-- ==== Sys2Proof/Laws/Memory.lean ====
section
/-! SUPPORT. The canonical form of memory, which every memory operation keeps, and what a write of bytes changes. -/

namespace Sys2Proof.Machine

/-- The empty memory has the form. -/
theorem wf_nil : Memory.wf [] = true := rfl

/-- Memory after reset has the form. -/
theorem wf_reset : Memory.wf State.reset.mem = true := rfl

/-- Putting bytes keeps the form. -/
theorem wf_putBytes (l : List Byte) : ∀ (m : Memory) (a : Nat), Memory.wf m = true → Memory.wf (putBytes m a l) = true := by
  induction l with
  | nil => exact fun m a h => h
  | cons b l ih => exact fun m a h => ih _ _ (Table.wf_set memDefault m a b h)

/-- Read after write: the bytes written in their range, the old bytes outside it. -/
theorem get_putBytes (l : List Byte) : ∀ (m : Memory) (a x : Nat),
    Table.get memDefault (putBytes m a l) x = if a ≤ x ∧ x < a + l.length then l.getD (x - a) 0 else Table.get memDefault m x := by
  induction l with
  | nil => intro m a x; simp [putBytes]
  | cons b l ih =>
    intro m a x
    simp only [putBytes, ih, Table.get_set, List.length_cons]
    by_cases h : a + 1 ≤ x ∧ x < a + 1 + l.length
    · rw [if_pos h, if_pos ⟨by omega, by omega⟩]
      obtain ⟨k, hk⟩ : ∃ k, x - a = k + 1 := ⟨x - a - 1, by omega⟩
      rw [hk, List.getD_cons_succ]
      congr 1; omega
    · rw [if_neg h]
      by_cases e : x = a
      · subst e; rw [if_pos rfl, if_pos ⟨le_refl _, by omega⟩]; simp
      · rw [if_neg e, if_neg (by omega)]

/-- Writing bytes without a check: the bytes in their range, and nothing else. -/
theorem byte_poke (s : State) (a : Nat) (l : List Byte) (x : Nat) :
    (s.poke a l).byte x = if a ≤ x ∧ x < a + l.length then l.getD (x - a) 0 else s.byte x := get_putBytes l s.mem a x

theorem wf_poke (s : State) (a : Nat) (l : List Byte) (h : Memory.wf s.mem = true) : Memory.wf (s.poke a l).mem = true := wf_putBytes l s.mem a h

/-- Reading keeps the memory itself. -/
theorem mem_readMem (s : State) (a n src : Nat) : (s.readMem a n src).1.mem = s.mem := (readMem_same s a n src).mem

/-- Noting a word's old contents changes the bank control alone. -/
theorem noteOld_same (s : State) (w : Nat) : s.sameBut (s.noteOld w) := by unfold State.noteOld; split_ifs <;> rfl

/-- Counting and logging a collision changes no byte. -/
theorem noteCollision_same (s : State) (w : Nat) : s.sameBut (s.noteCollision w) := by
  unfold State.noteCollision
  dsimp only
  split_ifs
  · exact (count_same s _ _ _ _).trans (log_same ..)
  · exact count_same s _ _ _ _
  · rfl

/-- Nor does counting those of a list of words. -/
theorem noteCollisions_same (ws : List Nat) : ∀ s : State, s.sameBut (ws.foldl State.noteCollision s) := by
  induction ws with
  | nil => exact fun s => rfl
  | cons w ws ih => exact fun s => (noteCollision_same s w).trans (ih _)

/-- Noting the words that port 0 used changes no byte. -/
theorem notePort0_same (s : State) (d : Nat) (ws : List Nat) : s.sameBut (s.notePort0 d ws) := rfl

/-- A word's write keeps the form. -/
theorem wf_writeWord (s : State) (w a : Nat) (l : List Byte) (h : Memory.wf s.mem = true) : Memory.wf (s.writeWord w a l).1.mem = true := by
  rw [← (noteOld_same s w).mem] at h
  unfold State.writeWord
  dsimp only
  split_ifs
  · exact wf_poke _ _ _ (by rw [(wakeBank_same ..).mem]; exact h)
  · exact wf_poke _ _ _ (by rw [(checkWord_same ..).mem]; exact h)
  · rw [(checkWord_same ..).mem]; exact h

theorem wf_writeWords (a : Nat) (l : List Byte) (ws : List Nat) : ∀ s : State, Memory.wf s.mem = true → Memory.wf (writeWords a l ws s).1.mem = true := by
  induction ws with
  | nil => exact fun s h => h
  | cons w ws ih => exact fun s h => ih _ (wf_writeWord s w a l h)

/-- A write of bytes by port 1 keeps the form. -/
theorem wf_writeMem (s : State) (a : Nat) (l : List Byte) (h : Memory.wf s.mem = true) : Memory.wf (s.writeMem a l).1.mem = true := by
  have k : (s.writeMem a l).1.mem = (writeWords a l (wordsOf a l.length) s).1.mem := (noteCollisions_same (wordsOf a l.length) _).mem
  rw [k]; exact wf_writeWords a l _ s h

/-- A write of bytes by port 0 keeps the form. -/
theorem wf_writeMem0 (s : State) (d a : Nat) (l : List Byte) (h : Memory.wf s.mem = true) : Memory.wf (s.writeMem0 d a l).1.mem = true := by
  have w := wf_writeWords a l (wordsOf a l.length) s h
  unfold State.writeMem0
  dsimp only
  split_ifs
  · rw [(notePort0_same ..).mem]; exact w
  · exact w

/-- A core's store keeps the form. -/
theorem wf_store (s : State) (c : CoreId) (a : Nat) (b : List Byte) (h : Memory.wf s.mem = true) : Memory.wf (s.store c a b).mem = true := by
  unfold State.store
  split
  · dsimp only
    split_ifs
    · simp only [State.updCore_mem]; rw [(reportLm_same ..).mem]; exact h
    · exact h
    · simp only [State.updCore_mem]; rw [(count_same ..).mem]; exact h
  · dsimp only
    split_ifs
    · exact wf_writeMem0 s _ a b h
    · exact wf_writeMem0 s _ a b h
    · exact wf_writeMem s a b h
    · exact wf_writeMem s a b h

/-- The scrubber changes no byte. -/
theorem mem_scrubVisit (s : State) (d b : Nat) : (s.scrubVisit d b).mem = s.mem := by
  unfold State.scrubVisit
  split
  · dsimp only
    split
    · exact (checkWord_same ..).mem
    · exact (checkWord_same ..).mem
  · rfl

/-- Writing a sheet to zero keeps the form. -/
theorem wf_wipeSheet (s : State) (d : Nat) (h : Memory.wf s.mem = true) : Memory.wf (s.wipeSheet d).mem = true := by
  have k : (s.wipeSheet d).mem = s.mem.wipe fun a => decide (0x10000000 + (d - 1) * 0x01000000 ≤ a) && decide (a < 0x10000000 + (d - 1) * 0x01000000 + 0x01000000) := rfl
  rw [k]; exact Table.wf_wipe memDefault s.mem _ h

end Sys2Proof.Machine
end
*-*-*
_Your objective_.
Set down verbatim only the lines between the start of the data above and the line with "bytes keeps the form. -/", both boundaries included.

_Exercise answer_.
-- ==== Sys2Proof/Laws/Memory.lean ====
section
/-! SUPPORT. The canonical form of memory, which every memory operation keeps, and what a write of bytes changes. -/

namespace Sys2Proof.Machine

/-- The empty memory has the form. -/
theorem wf_nil : Memory.wf [] = true := rfl

/-- Memory after reset has the form. -/
theorem wf_reset : Memory.wf State.reset.mem = true := rfl

/-- Putting bytes keeps the form. -/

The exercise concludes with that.